**EXERCISE INSTRUCTIONS**
Please retype the line that contains "s.mgmtOut := rfl" and all lines that follow it to the end of the entries below, exactly as they stand, with nothing added.

**SUPPLIED DATA**
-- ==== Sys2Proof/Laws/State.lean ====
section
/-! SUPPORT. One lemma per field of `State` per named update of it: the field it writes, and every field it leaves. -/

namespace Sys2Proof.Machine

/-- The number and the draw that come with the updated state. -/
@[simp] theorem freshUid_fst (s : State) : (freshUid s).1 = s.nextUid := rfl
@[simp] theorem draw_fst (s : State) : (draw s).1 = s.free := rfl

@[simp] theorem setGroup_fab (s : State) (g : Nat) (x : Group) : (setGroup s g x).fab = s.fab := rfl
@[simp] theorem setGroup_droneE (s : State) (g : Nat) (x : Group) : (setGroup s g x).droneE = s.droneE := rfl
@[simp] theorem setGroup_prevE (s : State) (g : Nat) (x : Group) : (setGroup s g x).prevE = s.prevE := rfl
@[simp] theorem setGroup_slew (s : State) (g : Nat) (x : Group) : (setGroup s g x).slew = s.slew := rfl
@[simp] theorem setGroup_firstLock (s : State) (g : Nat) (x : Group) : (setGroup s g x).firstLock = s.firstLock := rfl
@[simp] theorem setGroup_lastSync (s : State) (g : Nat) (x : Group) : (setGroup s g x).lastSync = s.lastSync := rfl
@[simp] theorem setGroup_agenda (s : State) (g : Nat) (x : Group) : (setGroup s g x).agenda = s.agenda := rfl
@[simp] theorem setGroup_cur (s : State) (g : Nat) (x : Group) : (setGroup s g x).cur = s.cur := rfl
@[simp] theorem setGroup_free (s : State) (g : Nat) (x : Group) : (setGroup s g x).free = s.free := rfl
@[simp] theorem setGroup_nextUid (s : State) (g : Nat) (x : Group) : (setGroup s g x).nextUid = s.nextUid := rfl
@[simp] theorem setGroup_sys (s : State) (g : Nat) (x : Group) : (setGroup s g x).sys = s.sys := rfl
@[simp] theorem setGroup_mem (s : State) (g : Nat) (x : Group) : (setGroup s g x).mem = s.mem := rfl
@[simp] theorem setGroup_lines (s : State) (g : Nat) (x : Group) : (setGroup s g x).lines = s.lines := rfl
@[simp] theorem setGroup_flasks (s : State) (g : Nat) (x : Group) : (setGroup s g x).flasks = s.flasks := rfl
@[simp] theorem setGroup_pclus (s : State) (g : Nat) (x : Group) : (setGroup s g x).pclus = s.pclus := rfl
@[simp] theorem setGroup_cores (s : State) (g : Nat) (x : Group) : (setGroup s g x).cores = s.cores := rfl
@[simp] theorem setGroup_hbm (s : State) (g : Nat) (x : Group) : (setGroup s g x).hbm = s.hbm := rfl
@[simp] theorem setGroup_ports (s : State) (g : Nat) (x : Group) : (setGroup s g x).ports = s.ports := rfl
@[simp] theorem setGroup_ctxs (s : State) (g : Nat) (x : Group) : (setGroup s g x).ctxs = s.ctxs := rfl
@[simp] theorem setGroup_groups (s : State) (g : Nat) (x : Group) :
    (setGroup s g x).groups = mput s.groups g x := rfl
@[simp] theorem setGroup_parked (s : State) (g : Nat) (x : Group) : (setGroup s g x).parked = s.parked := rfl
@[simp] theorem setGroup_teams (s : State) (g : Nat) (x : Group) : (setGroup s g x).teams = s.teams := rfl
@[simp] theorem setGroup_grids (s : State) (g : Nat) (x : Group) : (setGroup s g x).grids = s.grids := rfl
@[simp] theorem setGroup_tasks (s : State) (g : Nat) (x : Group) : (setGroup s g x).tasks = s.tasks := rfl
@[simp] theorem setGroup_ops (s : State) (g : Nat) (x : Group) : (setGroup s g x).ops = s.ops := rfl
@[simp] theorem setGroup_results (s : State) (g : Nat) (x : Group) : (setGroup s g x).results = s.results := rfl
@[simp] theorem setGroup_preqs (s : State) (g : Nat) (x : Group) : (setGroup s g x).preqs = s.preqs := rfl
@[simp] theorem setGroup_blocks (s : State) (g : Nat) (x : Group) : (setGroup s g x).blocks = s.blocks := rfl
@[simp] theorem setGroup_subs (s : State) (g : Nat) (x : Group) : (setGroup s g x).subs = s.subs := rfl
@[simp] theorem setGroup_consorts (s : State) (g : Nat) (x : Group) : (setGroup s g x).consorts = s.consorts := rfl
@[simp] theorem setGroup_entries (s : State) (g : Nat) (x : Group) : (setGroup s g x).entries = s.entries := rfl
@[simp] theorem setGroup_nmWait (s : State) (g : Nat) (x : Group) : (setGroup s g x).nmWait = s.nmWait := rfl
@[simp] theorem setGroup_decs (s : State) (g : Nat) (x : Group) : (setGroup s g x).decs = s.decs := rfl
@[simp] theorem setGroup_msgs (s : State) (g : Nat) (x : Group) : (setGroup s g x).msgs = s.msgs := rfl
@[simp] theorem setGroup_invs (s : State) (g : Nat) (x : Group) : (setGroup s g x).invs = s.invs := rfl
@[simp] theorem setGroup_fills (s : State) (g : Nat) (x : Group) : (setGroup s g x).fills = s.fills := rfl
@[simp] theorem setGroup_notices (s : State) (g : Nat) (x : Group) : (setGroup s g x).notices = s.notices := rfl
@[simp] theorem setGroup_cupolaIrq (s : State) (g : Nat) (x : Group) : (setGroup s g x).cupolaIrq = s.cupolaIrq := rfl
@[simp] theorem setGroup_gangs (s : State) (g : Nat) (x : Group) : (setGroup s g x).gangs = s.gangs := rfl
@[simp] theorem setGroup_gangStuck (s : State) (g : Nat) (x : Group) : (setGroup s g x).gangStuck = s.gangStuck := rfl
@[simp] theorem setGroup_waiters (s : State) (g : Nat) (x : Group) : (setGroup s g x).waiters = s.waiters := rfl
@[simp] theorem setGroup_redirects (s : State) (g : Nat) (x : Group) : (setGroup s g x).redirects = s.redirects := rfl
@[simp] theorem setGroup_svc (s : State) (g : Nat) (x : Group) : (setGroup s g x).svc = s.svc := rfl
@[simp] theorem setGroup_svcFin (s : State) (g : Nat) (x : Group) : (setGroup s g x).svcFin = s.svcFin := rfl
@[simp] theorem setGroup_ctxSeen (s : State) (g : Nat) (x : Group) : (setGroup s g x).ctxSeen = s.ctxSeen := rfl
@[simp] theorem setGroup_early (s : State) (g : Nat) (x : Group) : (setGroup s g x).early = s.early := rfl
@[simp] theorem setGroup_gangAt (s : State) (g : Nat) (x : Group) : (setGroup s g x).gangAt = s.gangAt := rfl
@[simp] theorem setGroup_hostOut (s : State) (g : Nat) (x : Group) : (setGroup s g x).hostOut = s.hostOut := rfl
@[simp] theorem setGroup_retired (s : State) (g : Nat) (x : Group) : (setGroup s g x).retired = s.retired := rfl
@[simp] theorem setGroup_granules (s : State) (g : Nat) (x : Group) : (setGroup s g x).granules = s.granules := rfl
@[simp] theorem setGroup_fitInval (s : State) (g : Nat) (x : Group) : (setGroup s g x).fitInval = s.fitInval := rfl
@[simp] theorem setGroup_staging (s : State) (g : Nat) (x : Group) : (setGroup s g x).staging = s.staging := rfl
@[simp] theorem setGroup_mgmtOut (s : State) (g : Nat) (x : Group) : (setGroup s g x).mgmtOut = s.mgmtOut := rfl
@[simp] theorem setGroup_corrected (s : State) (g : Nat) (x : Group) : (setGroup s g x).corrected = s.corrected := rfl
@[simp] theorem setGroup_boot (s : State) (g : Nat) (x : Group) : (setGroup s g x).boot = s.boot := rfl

**TASK OUTPUT**
@[simp] theorem setGroup_mgmtOut (s : State) (g : Nat) (x : Group) : (setGroup s g x).mgmtOut = s.mgmtOut := rfl
@[simp] theorem setGroup_corrected (s : State) (g : Nat) (x : Group) : (setGroup s g x).corrected = s.corrected := rfl
@[simp] theorem setGroup_boot (s : State) (g : Nat) (x : Group) : (setGroup s g x).boot = s.boot := rfl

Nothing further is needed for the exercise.